ACTIVITY: Repeat exactly the lines below that lie between the line with "have h1 := h.dies d" and the line with "theorem setCell_cur (s", counting both of those lines as part of the answer.

(Collected data)
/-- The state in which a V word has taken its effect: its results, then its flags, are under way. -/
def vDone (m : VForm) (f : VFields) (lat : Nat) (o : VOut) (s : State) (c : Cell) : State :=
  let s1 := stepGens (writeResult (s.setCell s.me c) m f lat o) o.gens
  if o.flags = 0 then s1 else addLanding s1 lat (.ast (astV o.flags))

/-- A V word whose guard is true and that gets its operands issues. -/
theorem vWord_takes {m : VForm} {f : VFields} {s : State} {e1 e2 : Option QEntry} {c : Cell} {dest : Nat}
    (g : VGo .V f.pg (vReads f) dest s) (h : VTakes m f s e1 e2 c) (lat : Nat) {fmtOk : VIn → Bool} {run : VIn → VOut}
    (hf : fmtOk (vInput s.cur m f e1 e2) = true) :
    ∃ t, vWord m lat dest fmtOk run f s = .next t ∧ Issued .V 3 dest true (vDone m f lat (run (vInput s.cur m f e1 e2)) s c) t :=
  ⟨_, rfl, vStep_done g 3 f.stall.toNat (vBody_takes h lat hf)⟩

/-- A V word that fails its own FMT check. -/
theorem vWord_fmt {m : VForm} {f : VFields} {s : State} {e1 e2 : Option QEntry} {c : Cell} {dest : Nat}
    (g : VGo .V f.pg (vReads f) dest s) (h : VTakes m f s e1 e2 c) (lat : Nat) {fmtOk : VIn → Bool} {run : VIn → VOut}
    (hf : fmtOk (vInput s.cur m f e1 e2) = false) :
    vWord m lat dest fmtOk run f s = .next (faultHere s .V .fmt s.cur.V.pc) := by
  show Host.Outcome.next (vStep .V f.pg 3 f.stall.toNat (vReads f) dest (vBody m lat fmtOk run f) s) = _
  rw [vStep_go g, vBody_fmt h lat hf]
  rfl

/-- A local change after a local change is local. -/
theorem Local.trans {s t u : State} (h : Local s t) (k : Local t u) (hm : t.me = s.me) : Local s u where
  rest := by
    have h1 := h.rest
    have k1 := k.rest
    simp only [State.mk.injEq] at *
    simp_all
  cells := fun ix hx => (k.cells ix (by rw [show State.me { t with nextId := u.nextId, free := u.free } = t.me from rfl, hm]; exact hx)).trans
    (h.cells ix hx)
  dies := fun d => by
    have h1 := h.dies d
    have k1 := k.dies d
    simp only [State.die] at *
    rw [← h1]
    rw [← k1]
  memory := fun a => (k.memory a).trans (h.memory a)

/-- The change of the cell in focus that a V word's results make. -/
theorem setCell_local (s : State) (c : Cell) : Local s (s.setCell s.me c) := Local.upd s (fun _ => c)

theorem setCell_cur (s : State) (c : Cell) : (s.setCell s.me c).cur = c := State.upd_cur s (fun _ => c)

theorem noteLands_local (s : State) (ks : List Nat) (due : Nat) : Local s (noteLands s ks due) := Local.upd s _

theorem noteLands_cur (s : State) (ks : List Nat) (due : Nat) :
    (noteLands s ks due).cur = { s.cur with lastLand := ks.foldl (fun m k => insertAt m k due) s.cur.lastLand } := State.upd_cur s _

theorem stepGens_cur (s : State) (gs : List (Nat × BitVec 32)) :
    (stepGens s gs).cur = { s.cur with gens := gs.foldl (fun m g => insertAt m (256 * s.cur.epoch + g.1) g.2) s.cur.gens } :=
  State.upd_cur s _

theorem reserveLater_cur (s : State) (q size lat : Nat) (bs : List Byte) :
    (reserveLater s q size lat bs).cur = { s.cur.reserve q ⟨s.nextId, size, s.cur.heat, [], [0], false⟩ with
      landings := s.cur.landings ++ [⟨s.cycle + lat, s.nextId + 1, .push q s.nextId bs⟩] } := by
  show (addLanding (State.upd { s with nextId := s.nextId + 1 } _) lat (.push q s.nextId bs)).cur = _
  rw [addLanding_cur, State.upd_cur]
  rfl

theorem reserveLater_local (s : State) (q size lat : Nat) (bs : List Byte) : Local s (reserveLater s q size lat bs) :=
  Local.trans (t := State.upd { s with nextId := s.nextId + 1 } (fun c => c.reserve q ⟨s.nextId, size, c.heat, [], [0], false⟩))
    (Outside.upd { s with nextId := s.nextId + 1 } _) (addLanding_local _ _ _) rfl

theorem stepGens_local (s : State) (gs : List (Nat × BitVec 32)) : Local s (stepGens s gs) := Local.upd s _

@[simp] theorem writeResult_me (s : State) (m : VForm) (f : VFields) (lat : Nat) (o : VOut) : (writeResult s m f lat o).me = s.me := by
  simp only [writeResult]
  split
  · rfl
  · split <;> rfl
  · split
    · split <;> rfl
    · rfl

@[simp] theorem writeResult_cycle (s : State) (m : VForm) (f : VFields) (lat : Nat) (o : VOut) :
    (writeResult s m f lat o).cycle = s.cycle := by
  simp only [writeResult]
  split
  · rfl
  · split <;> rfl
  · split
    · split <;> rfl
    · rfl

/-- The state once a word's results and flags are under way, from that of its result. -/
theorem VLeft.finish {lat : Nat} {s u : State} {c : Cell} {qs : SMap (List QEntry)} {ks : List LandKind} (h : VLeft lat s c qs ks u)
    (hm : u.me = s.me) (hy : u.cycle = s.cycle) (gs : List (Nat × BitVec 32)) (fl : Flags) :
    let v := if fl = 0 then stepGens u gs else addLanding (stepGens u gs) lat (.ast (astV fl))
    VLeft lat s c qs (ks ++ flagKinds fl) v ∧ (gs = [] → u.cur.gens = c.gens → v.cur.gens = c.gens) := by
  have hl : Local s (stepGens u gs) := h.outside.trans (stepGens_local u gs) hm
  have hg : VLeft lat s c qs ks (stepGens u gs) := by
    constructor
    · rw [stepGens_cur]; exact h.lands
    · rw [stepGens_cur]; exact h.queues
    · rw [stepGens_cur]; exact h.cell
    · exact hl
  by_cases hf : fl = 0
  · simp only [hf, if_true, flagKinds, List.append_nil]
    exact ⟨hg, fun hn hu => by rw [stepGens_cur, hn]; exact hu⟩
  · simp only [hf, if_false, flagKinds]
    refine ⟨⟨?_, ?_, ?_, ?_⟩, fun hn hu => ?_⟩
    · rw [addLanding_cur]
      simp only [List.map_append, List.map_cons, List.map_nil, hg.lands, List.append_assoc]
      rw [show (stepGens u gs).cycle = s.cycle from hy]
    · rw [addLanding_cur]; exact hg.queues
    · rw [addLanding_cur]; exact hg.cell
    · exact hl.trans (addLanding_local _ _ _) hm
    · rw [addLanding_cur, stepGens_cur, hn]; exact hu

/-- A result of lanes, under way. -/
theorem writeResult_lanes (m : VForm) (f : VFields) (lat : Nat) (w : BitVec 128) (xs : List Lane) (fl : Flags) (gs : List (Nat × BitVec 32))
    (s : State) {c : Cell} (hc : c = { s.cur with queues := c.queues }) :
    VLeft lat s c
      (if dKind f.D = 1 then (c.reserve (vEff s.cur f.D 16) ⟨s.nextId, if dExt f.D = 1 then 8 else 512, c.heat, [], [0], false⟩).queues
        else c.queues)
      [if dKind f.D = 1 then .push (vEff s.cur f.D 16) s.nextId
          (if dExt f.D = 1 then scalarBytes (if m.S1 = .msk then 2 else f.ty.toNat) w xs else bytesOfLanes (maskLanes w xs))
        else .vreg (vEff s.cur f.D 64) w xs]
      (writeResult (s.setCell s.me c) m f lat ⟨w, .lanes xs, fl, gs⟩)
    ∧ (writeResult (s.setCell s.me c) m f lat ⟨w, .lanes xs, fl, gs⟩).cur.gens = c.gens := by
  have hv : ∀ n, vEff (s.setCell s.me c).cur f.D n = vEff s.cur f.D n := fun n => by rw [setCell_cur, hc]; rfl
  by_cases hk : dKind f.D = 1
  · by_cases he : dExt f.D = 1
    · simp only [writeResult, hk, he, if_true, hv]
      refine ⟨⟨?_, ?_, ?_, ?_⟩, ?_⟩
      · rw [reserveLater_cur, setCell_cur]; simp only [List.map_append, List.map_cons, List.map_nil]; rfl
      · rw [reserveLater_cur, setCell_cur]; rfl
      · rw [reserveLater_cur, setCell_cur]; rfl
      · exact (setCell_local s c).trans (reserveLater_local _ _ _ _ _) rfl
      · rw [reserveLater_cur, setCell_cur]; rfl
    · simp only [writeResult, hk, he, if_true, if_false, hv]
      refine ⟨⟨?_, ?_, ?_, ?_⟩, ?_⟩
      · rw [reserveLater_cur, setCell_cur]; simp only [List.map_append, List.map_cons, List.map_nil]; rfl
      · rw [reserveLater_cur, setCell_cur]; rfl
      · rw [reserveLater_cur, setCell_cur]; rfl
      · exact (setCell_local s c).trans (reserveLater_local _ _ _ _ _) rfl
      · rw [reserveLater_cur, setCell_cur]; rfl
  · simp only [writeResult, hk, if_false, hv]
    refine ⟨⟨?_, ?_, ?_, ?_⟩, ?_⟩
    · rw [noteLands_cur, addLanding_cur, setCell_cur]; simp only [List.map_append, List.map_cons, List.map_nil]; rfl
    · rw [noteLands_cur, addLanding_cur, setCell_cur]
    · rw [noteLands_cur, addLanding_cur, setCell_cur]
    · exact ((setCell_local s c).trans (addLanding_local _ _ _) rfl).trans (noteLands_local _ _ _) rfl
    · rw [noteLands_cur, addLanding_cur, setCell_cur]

SOLUTION TO THIS TASK:
    have h1 := h.dies d
    have k1 := k.dies d
    simp only [State.die] at *
    rw [← h1]
    rw [← k1]
  memory := fun a => (k.memory a).trans (h.memory a)

/-- The change of the cell in focus that a V word's results make. -/
theorem setCell_local (s : State) (c : Cell) : Local s (s.setCell s.me c) := Local.upd s (fun _ => c)

theorem setCell_cur (s : State) (c : Cell) : (s.setCell s.me c).cur = c := State.upd_cur s (fun _ => c)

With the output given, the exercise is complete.